Палубу отмыли и выскребли, заменили порубленный планшир, и плотник Донован с помощниками трудился до заката, пристраивая на место новые бизань-гик и бом-утлегарь. Корпус не имел пробоин, такелаж, не считая дюжины разрезанных канатов, тоже уцелел, орудия, паруса и рангоут были в полном порядке. Главной потерей «Ворона» являлись погибшие и захваченные в плен бойцы, но тут уж сам Творец помочь не мог – матросов в океане не заменишь.
Отоспавшись после вахты, ван Мандер поднялся к капитану, заметил, что тот не в себе, и повел успокоительные речи. Дескать, штиль поздней осенью – большая редкость, и надо ждать, что ветер задует ночью или с утра и будет, скорее всего, попутным, северо-восточным; хочешь, иди к африканскому берегу, хочешь – к Гибралтару или к британским портам. У атлантического побережья Африки и в Средиземном море ван Мандер не бывал, но, как опытный шкипер, кое-что слышал об этих краях. Море, по его словам, было еще коварнее океана; хоть не имелось в нем огромных валов и страшных тайфунов, зато налетали внезапные шквалы и бури, а навигация у континентов или среди островов, что в Эгейском море, что в Тирренском, Адриатическом и Ионийском, требовала доскональных знаний о бухтах, гаванях, глубинах, дельтах рек и каждой скале, каждом подводном камне. И потому, толковал ван Мандер, если решит капитан идти в Тунис или Алжир, понадобятся лоцманы, а значит, нужно вспомнить про Абдаллу и Деласкеса. Хвастали ведь, что знают африканский берег как свою ладонь!
Серов отвечал в том смысле, что, может, не придется в Средиземье плавать – может, явятся они в Эс-Сувейру, разгромят басурман, выручат своих, а Караману наденут пеньковый галстук и вздернут высоко и быстро. Но умудренный жизнью ван Мандер проворчал что-то на голландском и перевел: будь желания лошадьми, нищие ездили бы верхом. А после добавил, что мельницы Господни мелют медленно. Правда, зато верно.

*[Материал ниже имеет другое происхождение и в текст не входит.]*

/-- Descriptor rows of the registers in block 0xc. -/
def regRowsC : List RDesc := [
  ⟨0xc000000, 0x10000000000, 1, 8, 1, [⟨0, 0, .ro, 1⟩, ⟨1, 1, .ro, 0⟩, ⟨2, 2, .ro, 0⟩, ⟨3, 3, .ro, 0⟩, ⟨4, 4, .ro, 0⟩, ⟨10, 8, .ro, 0⟩]⟩,
  ⟨0xc000008, 0x10000000000, 1, 8, 1, [⟨0, 0, .rw, 0⟩]⟩,
  ⟨0xc000010, 0x10000000000, 1, 8, 1, [⟨15, 0, .ro, 0⟩, ⟨47, 16, .ro, 0⟩, ⟨48, 48, .ro, 0⟩, ⟨50, 49, .ro, 0⟩]⟩,
  ⟨0xc000018, 0x10000000000, 1, 8, 1, [⟨0, 0, .wo, 0⟩, ⟨1, 1, .ro, 0⟩, ⟨2, 2, .ro, 0⟩, ⟨28, 16, .rw, 0⟩]⟩,
  ⟨0xc000020, 0x10000000000, 1, 8, 1, [⟨63, 0, .ro, 0⟩]⟩,
  ⟨0xc000040, 0x10000000000, 1, 8, 8, [⟨63, 0, .rw, 0⟩]⟩]

/-- Descriptor rows of the registers in block 0xd. -/
def regRowsD : List RDesc := [
  ⟨0xd100000, 0x10000000000, 1, 8, 1, [⟨7, 0, .ro, 0⟩, ⟨15, 8, .ro, 0⟩, ⟨31, 16, .rc, 0⟩, ⟨63, 32, .ro, 0⟩]⟩,
  ⟨0xd100008, 0x10000000000, 1, 8, 1, [⟨15, 0, .ro, 0⟩, ⟨31, 16, .ro, 0⟩, ⟨32, 32, .ro, 0⟩, ⟨35, 33, .ro, 0⟩, ⟨36, 36, .ro, 0⟩]⟩,
  ⟨0xd100010, 0x10000000000, 1, 8, 1, [⟨15, 0, .rc, 0⟩, ⟨31, 16, .rc, 0⟩, ⟨47, 32, .rc, 0⟩, ⟨50, 48, .ro, 0⟩]⟩,
  ⟨0xd100100, 0x10000000000, 1, 8, 144, [⟨1, 0, .ro, 0⟩, ⟨3, 2, .ro, 0⟩, ⟨7, 4, .ro, 0⟩, ⟨47, 8, .ro, 0⟩, ⟨63, 48, .rc, 0⟩]⟩,
  ⟨0xd100800, 0x10000000000, 1, 8, 7, [⟨63, 0, .ro, 0⟩]⟩,
  ⟨0xd100840, 0x10000000000, 1, 8, 2, [⟨63, 0, .ro, 0⟩]⟩,
  ⟨0xd210000, 0x40, 160, 8, 1, [⟨63, 0, .ro, 0⟩]⟩,
  ⟨0xd210008, 0x40, 160, 8, 1, [⟨63, 0, .ro, 0⟩]⟩,
  ⟨0xd210010, 0x40, 160, 8, 1, [⟨63, 0, .ro, 0⟩]⟩,
  ⟨0xd210018, 0x40, 160, 8, 1, [⟨63, 0, .ro, 0⟩]⟩,
  ⟨0xd210020, 0x40, 160, 8, 1, [⟨63, 0, .ro, 0⟩]⟩,
  ⟨0xd210028, 0x40, 160, 8, 1, [⟨63, 0, .ro, 0⟩]⟩,
  ⟨0xd220000, 0x40, 160, 8, 1, [⟨63, 0, .ro, 0⟩]⟩,
  ⟨0xd220008, 0x40, 160, 8, 1, [⟨63, 0, .ro, 0⟩]⟩,
  ⟨0xd220010, 0x40, 160, 8, 1, [⟨63, 0, .ro, 0⟩]⟩,
  ⟨0xd220018, 0x40, 160, 8, 1, [⟨63, 0, .ro, 0⟩]⟩,
  ⟨0xd220020, 0x40, 160, 8, 1, [⟨63, 0, .ro, 0⟩]⟩,
  ⟨0xd220028, 0x40, 160, 8, 1, [⟨63, 0, .ro, 0⟩]⟩,
  ⟨0xd300000, 0x10000000000, 1, 64, 16, [⟨0, 0, .rw, 0⟩, ⟨1, 1, .rw, 0⟩, ⟨3, 2, .rw, 1⟩, ⟨11, 4, .rw, 0⟩, ⟨21, 12, .rw, 0⟩, ⟨27, 22, .rw, 0⟩, ⟨47, 32, .rw, 0⟩, ⟨58, 48, .rw, 1⟩]⟩,
  ⟨0xd300008, 0x10000000000, 1, 64, 16, [⟨63, 0, .ro, 0⟩]⟩,
  ⟨0xd300010, 0x10000000000, 1, 64, 16, [⟨31, 0, .rc, 0⟩]⟩,
  ⟨0xd301000, 0x10000000000, 1, 64, 16, [⟨0, 0, .rw, 0⟩, ⟨10, 1, .rw, 0⟩, ⟨31, 16, .rw, 0⟩]⟩,
  ⟨0xd301008, 0x10000000000, 1, 64, 16, [⟨63, 0, .ro, 0⟩]⟩,
  ⟨0xd301010, 0x10000000000, 1, 64, 16, [⟨31, 0, .ro, 0⟩, ⟨63, 32, .ro, 0⟩]⟩,
  ⟨0xd301018, 0x10000000000, 1, 64, 16, [⟨31, 0, .ro, 0⟩, ⟨47, 32, .ro, 0⟩]⟩,
  ⟨0xd301020, 0x10000000000, 1, 64, 16, [⟨31, 0, .ro, 0⟩, ⟨63, 32, .ro, 0⟩]⟩,
  ⟨0xd301028, 0x10000000000, 1, 64, 16, [⟨31, 0, .ro, 0⟩, ⟨63, 32, .ro, 0⟩]⟩,
  ⟨0xd301030, 0x10000000000, 1, 64, 16, [⟨31, 0, .ro, 0⟩, ⟨63, 32, .ro, 0⟩]⟩,
  ⟨0xd301038, 0x10000000000, 1, 64, 16, [⟨31, 0, .ro, 0⟩, ⟨63, 32, .ro, 0⟩]⟩,
  ⟨0xd000000, 0x10000000000, 1, 8, 1, [⟨31, 0, .ro, 4294967295⟩, ⟨32, 32, .ro, 0⟩, ⟨33, 33, .ro, 1⟩]⟩,
  ⟨0xd000008, 0x10000000000, 1, 8, 1, [⟨31, 0, .ro, 4294967295⟩]⟩,
  ⟨0xd200000, 0x10000000000, 1, 8, 1, [⟨0, 0, .wo, 0⟩, ⟨1, 1, .ro, 0⟩]⟩,
  ⟨0xd200008, 0x10000000000, 1, 8, 1, [⟨63, 0, .ro, 0⟩]⟩]
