/-- Scalar run-ahead (R227): the state to return to, the read set and the length. -/
structure RunAhead where
  s : List W64 := []
  pc : Nat := 0
  sectors : List Nat := []
  lines : List (Nat × Nat × Nat) := []
  len : Nat := 0
  squash : Bool := false
  /-- It was squashed as a quantum ended: nothing runs ahead again before the acquire has completed (R228). -/
  cutOff : Bool := false
  deriving DecidableEq, Repr

/-- A register set of a context on a core (R333): scalar, vector and engine state and the tiles. -/
structure RegSet where
  ctx : Nat := 0
  s : List W64 := List.replicate 32 0
  /-- Scalar registers whose value a request still owes (R343). -/
  pendingRegs : List Nat := []
  v : KV (BitVec 2048) := []
  /-- Accumulator elements: tile * 4096 + 64 * row + column, fp32 bits. -/
  acc : KV Nat := []
  tokens : KV Nat := []
  engines : List Engine := [{}, {}, {}, {}]
  seed : W64 := 0
  ra : Option RunAhead := none
  deriving DecidableEq, Repr

/-- A DMA transfer in flight (R351). -/
structure Xfer where
  id : Nat := 0
  ctx : Nat := 0
  op : Nat := 0
  scratch : Nat := 0
  addr : Nat := 0
  len : Nat := 0
  g : Bool := false
  ms : Option Nat := none
  subtype : Nat := 0
  /-- What the translation of its range gave at issue (R350): the global address of its first byte, CACHE and WINDOW. -/
  ga : Nat := 0
  cacheOk : Bool := false
  window : Nat := 0
  /-- Bytes issued so far, pieces outstanding. -/
  issued : Nat := 0
  open_ : Nat := 0
  status : Nat := 0
  /-- Its unissued pieces were abandoned (R367). -/
  cut : Bool := false
  deriving DecidableEq, Repr

/-- A compute core beside its registers. -/
structure Core where
  run : RegSet := {}
  standby : Option RegSet := none
  /-- Save areas by context (R323). -/
  saved : KV RegSet := []
  /-- Scratch bytes at physical offsets 0 to 4 MiB - 1. -/
  scratch : Memory := []
  /-- Instruction store words. -/
  code : KV W64 := []
  xfers : List Xfer := []
  nextXfer : Nat := 0
  /-- Last context that ran an opportunistic frame (R332). -/
  lastOpp : Nat := 0
  /-- Stops that wait for the first frame not yet fixed (R385, R387): context, way (2 STOPPED, 3 SCRUBBED), and 1 once
  QUANTUM_SCHEDULE has fixed a frame without the context. -/
  stops : List (Nat × Nat × Nat) := []
  /-- Contexts whose kernel was started and issues nothing before the first frame not fixed at its start (R383): 1 once
  that frame is the next. -/
  fresh : KV Nat := []
  /-- A reset of the core waits (R442): 1 until a frame is fixed without its kernels, 2 once that frame is the next. -/
  resetDue : Nat := 0
  /-- Ring requests served by context (R389), optimizer batches done by context (R390). -/
  ringNext : KV Nat := []
  batch : KV Nat := []
  /-- Sectors that engines asked their banks for since BANK_WAIT was last read (R322). -/
  asked : Nat := 0
  deriving DecidableEq, Repr

/-- A kernel load (R377): the cores that hold it, its records and its image's entries. -/
structure Load where
  id : Nat := 0
  ctx : Nat := 0
  hub : Nat := 0
  cores : List Nat := []
  std : Nat := 0
  opportunistic : Bool := false
  accLive : Bool := false
  entries : List Nat := []
  params : List Byte := []
  trans : List Nat := []
  deriving DecidableEq, Repr

/-- A KERNEL_START that has not completed (R384): the way each core ended. -/
structure Start where
  owner : Nat := 0
  tag : Nat := 0
  ctx : Nat := 0
  cores : List Nat := []
  ended : KV Nat := []
  frames : Nat := 0
  overruns : Nat := 0
  fault : Option (Nat × Nat × Nat × Nat) := none
  deriving DecidableEq, Repr

/-- What CONTEXT_CREATE recorded of a context beside CP_CTX (R369 to R371). -/
structure CtxRec where
  msBase : Nat := 0
  msCount : Nat := 0
  records : List (Nat × Nat × Nat) := []
  /-- Scrub: the step reached and the command to complete (R387). -/
  scrub : Option (Nat × Nat × Nat) := none
  deriving DecidableEq, Repr

/-- Kernels and contexts. -/
structure Kernels where
  loads : List Load := []
  starts : List Start := []
  ctxs : KV CtxRec := []
  nextLoad : Nat := 0
  /-- UNLOADs that wait: context, core, owner, tag. -/
  unloads : List (Nat × Nat × Nat × Nat) := []
  deriving DecidableEq, Repr

/-! ## Command interface -/

/-- A live tag with its command and result (R406 to R409). -/
structure TagSt where
  owner : Nat := 0
  tag : Nat := 0
  seqn : Nat := 0
  opcode : Nat := 0
  ctx : Nat := 0
  notify : Bool := false
  done : Bool := false
  status : Nat := 0
  progress : Nat := 0
  result : List Byte := []
  /-- The final result was delivered at least once. -/
  delivered : Bool := false
  /-- The tag is held by the security island (R498). -/
  island : Bool := false
  /-- The frame the command names, when it waits for one. -/
  n : Nat := 0
  route : Route := {}
  deriving DecidableEq, Repr

/-- A command being collected from fragments or pieces (R403, R418). -/
structure PartialCmd where
  owner : Nat := 0
  tag : Nat := 0
  seqn : Nat := 0
  hdr : List Byte := []
  total : Nat := 0
  frags : KV (List Byte) := []
  /-- CONTEXTs of the cells collected (R419). -/
  ctxs : List Nat := []
  /-- Frame of the last fragment (R403), of the first piece (R418). -/
  last : Nat := 0
  deriving DecidableEq, Repr

/-- A memory command or RDMA operation in pieces (R416, R423). -/
structure MemCmd where
  owner : Nat := 0
  tag : Nat := 0
  write : Bool := false
  ctx : Nat := 0
  hub : Nat := 0
  /-- Request address, or offset within the hub for context 0. -/
  addr : Nat := 0
  size : Nat := 0
  /-- Bytes whose pieces have been issued; pieces issued and not answered. -/
  issued : Nat := 0
  left : Nat := 0
  status : Nat := 0
  /-- Bytes to be written. -/
  bytes : List Byte := []
  /-- Bytes read, by offset in the range. -/
  data : KV Byte := []
  /-- For RDMA: queue pair + 1 and PSN; 0 for a command. `last`: its end is acknowledged. -/
  qp : Nat := 0
  psn : Nat := 0
  last : Bool := true
  /-- Lowest offset that met poison or was lost. -/
  cut : Option Nat := none
  deriving DecidableEq, Repr

/-- The host side (chapter 14). -/
structure HostIf where
  tags : List TagSt := []
  partials : List PartialCmd := []
  inband : List PartialCmd := []
  memCmds : List MemCmd := []
  /-- Calendar time in ms is HE_TIME; frame of the last selected PTP master; last valid offset (R425). -/
  lastMaster : Option Nat := none
  utcOffset : Nat := 37
  /-- Milliseconds calendar time still has to slew, and the first frame of the next step of 1 ms (R426). -/
  slewLeft : Int := 0
  slewAt : Nat := 0
  /-- Calendar time becomes valid, or steps, at the next frame boundary (R426, R510). -/
  timeDue : Option Nat := none
  /-- Sub-millisecond frames of calendar time. -/
  msFrac : Nat := 0
  lldpChassis : KV Nat := []
  lastLldp : Nat := 0
  /-- Frame of the last command accepted from a manager entry (R470). -/
  lastManager : Nat := 0
  /-- RDMA writes in progress by queue pair: next virtual address and bytes still to come. -/
  writes : KV (Nat × Nat) := []
  deriving DecidableEq, Repr

/-! ## Start-up, resets, firmware -/

/-- A unit in reset (R441). -/
structure UnitReset where
  unit : Nat := 0
  index : Nat := 0
  relayout : Bool := false
  owner : Nat := 0
  tag : Nat := 0
  /-- A command waits for it; false for an automatic reset (R454). -/
  byCmd : Bool := false
  since : Nat := 0
  /-- CORE and CONTROL resets begin later (R442, R445). -/
  begun : Bool := true
  deriving DecidableEq, Repr

/-- A firmware slot (R446 to R448). -/
structure FwSlot where
  total : Nat := 0
  erased : Bool := false
  bytes : KV Byte := []
  major : Nat := 0
  minor : Nat := 0
  hash : Nat := 0
  comps : List Nat := []
  deriving DecidableEq, Repr

/-- A drain in progress (R439, R467): first frame G, end frame, LEAVE cause. -/
structure Drain where
  g : Nat := 0
  endAt : Nat := 0
  cause : Nat := 0
  owner : Nat := 0
  tag : Nat := 0
  deriving DecidableEq, Repr

/-- An activation that is pending (R449): MODE 1 FULL, frame of acceptance, staged slot. -/
structure Activation where
  full : Bool := false
  at_ : Nat := 0
  slot : Nat := 0
  begun : Bool := false
  deriving DecidableEq, Repr

/-- Sled states beside CP_STATE (R427 to R452). -/
structure Boot where
  /-- Power is on (the state is not OFF). -/
  drain : Option Drain := none
  resets : List UnitReset := []
  act : Option Activation := none
  slotA : FwSlot := {}
  slotB : FwSlot := {}
  railFails : Nat := 0
  straps : Straps := {}
  latched : Straps := {}
  /-- 0.1 V of the busbar; the frame of the last loss (R467), DRAIN entry is due at the next boundary. -/
  lossAt : Option Nat := none
  /-- A state change is due at the next frame boundary (R428). -/
  stateDue : Option Nat := none
  inputOk : Bool := true
  presentLow : Bool := true
  bootAt : Nat := 0
  /-- Rails: core-switch-optical group, DRAM and hub group. -/
  railsCore : Bool := true
  railsDram : Bool := true
  rebootDue : Bool := false
  deriving DecidableEq, Repr

/-! ## Liveness, power, security, observation -/

/-- Latest heartbeat of a sled heard on a mesh port, or of a plane heard by the chiplet (R457). -/
structure Beat where
  /-- SRC of the heartbeat. -/
  src : Nat := 0
  at_ : Nat := 0
  state : Nat := 0
  leaving : Bool := false
  cause : Nat := 0
  depart : Nat := 0
  links : Nat := 0
  hubUp : Nat := 0
  leavingMap : Nat := 0
  dark : Nat := 0
  epoch : Nat := 0
  deriving DecidableEq, Repr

В девятом часу, когда пала на океан темнота, Серов сдал вахту Сэмсону Теггу и отправился к себе. Их с Шейлой каюта была в кормовой надстройке и выходила окнами на балкон, тянувшийся вдоль всей кормы. Этажом ниже жили офицеры, и там, в кают-компании, сверкали бронзой два орудия, а еще был стол, за которым питался командный состав; при нужде на нем расстилали карты и делали расчеты, необходимые для верной навигации. Серов, однако, вниз не спустился, а зажег побольше свечей, нашел среди трофейных испанских карт искусно раскрашенные портуланы с чертежами северо-западной Африки и разложил их на койке. Береговая черта показалась ему искаженной, но океан и море были на месте, а также острова, от Канар до Мальты и Сицилии. На одной из карт, видимо, старинной, испанский картограф нарисовал в морях дельфинов и каравеллы с наполненными ветром парусами, в Атласских горах – разбойников в тюрбанах и с кривыми саблями, а в пустыне Сахаре – львов и драконов, бедуинов на верблюдах, страусов, змей и всякие иные чудеса. На побережье были помечены порты: Эс-Сувейра, Сафи, Касабланка, Рабат, Танжер, Сеута, Алжир, Тунис и кое-что еще. Были и материковые города, с названиями, которые помнились Серову, хотя и смутно: Фес, Марракеш, Мекнес.[27] Порты и города изображали башенки, размер которых, вероятно, определялся мощью укреплений и силой того или иного правителя, султана, бея или аги. Башня Эс-Сувейры показалась Серову не очень впечатляющей.